> _TASK TO CARRY OUT_: Copy each line below in which the string "setPage" occurs.

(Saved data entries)
◆ ◆ ◆ ◆ ◆
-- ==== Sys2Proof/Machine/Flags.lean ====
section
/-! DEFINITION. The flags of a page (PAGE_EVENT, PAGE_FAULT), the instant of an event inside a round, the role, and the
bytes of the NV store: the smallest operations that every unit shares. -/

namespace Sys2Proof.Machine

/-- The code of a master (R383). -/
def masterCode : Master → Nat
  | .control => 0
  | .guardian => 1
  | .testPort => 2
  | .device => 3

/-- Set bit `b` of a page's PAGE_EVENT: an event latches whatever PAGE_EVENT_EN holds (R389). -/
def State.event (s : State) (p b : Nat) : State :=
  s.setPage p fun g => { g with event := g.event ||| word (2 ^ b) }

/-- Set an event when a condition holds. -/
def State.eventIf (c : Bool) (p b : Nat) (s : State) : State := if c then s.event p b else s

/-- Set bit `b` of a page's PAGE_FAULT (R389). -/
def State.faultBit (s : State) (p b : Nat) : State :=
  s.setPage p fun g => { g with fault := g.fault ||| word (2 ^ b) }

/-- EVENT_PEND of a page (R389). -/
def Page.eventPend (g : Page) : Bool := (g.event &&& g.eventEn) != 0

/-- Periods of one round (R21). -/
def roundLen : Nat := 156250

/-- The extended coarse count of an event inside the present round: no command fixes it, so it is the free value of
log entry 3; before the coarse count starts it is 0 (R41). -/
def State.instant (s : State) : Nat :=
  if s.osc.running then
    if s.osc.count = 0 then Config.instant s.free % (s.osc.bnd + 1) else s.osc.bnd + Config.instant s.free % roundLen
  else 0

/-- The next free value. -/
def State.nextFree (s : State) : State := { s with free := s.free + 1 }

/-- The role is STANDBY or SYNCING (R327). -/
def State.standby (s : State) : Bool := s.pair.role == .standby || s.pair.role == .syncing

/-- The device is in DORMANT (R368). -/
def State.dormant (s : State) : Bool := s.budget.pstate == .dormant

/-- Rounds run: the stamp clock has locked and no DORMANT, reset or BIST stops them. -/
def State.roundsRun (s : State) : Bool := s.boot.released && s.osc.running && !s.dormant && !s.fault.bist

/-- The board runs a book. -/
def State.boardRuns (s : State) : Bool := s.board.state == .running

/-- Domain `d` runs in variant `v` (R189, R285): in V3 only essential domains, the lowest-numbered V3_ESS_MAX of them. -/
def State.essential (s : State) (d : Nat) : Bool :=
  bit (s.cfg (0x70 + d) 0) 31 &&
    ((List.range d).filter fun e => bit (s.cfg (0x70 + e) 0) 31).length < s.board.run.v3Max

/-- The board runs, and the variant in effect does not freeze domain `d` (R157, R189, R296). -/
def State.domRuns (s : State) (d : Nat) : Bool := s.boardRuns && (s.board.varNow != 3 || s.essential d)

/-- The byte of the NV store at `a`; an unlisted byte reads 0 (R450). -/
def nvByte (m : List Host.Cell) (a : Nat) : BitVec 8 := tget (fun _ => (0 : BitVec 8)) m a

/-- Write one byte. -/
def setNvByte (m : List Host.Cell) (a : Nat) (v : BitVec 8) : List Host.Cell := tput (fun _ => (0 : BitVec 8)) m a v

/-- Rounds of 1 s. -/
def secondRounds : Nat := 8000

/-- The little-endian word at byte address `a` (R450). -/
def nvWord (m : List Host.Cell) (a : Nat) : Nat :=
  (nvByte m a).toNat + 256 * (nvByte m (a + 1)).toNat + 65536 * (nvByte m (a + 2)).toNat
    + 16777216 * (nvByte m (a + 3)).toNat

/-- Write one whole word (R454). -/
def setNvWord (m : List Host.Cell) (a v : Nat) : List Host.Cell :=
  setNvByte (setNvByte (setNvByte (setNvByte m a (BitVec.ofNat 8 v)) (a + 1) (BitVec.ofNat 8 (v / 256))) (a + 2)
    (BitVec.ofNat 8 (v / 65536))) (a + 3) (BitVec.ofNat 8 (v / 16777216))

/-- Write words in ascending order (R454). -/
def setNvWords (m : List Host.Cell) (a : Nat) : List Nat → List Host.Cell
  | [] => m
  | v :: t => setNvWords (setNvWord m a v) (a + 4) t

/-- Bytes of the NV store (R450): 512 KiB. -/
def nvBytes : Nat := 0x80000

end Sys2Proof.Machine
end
◆ ◆ ◆ ◆ ◆
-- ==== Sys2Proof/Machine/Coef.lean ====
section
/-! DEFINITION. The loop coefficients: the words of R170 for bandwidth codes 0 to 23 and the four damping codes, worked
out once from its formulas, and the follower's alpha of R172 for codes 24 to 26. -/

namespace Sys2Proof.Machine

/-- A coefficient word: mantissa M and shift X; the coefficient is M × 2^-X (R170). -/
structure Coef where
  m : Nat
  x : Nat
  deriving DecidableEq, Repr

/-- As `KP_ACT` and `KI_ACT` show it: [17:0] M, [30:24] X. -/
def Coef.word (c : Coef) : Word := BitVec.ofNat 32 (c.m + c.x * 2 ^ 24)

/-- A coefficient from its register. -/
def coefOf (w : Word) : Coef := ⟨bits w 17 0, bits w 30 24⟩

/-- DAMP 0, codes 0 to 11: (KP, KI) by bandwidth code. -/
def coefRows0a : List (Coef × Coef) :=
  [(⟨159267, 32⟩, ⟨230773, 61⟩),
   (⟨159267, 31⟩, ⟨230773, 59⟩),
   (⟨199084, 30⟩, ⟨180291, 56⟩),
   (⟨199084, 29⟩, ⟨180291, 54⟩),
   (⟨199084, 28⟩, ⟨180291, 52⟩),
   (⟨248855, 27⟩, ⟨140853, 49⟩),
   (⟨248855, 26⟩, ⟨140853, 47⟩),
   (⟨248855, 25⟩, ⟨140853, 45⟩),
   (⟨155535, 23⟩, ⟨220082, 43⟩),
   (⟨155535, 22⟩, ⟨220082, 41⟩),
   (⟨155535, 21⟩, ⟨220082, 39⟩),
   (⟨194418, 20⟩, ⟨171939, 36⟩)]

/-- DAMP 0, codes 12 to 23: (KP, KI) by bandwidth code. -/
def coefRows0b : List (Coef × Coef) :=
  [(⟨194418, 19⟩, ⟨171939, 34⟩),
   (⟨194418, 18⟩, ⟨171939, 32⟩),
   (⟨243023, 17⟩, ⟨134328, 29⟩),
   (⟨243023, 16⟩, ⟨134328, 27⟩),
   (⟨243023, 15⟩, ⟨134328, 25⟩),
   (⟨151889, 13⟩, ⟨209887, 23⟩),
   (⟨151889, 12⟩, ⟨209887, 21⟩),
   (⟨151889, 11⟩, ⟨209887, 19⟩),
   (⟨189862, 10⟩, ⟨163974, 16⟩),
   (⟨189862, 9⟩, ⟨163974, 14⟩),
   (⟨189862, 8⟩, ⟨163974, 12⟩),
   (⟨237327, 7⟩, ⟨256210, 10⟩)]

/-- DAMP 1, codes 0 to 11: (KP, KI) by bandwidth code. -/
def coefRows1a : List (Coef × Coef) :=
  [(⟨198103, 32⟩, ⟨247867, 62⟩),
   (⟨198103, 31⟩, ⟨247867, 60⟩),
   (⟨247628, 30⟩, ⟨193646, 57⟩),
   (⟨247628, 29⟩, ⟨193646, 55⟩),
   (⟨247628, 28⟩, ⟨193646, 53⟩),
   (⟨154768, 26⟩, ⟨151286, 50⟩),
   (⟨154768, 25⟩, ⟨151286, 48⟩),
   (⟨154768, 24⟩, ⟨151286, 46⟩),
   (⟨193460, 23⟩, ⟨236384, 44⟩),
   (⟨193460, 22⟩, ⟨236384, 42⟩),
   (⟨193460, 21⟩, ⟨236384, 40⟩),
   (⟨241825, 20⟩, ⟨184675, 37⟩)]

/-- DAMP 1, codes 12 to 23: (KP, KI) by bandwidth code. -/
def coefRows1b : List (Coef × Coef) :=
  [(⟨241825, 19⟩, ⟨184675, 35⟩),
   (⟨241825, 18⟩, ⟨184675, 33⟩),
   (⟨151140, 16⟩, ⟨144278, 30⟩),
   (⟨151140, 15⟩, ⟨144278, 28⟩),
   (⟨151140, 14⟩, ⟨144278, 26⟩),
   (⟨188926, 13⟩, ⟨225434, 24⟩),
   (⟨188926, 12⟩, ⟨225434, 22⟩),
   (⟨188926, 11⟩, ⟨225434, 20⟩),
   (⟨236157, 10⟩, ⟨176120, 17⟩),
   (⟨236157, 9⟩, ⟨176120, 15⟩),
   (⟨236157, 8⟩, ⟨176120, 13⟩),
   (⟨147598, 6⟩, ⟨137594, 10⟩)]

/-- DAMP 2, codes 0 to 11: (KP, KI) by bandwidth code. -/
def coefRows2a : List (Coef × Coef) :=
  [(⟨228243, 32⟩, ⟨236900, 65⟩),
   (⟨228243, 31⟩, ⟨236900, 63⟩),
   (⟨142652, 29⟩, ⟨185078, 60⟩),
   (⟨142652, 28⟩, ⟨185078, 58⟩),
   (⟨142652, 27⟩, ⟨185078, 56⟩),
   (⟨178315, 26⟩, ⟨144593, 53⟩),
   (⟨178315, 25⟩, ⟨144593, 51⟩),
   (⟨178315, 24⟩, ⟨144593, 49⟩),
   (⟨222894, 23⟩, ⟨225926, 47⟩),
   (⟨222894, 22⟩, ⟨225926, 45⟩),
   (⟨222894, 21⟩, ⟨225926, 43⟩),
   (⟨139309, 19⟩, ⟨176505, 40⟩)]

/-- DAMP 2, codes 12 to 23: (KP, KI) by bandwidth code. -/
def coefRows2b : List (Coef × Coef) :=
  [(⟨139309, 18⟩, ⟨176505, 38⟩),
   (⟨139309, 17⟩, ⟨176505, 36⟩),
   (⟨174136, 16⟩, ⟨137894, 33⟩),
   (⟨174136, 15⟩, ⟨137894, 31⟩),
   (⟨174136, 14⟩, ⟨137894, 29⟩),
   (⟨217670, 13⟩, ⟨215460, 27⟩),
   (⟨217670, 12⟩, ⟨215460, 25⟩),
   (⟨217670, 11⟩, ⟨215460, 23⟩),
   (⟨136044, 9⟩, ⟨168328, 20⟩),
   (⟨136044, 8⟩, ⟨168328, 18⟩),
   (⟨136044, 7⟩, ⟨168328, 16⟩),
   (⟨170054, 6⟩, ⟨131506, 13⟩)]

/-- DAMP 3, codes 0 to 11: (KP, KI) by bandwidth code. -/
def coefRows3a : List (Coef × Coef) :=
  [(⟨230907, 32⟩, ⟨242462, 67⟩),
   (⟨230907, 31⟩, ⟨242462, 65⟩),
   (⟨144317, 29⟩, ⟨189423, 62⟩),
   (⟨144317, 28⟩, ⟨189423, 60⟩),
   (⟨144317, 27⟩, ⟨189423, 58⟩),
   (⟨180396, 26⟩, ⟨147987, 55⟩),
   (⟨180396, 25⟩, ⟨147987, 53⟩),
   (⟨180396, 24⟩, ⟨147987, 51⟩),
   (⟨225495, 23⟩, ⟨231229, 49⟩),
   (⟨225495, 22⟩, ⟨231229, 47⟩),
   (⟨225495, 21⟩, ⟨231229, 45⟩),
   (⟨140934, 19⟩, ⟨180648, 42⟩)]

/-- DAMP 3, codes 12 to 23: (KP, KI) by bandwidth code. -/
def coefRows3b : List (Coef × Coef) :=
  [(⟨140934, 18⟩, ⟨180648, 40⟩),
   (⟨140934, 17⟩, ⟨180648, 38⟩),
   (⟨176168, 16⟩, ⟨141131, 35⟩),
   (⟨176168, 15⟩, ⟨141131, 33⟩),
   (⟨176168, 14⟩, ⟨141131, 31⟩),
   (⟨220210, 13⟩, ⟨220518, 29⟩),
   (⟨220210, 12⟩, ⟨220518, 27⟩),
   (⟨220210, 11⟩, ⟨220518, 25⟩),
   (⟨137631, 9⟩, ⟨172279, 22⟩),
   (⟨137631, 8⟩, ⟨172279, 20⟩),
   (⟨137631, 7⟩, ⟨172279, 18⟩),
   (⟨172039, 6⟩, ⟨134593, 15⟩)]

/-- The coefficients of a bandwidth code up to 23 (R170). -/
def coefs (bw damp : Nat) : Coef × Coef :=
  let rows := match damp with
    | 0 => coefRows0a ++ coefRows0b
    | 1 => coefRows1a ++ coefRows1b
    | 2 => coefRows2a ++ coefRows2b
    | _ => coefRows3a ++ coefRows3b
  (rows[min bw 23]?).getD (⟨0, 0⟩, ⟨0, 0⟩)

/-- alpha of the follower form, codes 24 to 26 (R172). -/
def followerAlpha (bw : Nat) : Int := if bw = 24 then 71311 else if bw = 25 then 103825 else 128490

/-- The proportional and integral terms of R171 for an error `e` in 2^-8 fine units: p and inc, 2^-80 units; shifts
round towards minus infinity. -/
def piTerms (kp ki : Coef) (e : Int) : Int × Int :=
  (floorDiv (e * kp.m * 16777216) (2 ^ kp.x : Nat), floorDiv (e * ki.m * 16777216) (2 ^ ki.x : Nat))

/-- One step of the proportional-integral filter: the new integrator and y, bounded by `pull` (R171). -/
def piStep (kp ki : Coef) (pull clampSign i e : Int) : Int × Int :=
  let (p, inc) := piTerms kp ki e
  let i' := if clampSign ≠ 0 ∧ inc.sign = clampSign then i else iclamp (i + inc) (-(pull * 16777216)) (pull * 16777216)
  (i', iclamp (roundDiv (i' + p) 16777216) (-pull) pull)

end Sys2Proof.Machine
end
◆ ◆ ◆ ◆ ◆
> _ANSWER SPACE_:
  s.setPage p fun g => { g with event := g.event ||| word (2 ^ b) }
  s.setPage p fun g => { g with fault := g.fault ||| word (2 ^ b) }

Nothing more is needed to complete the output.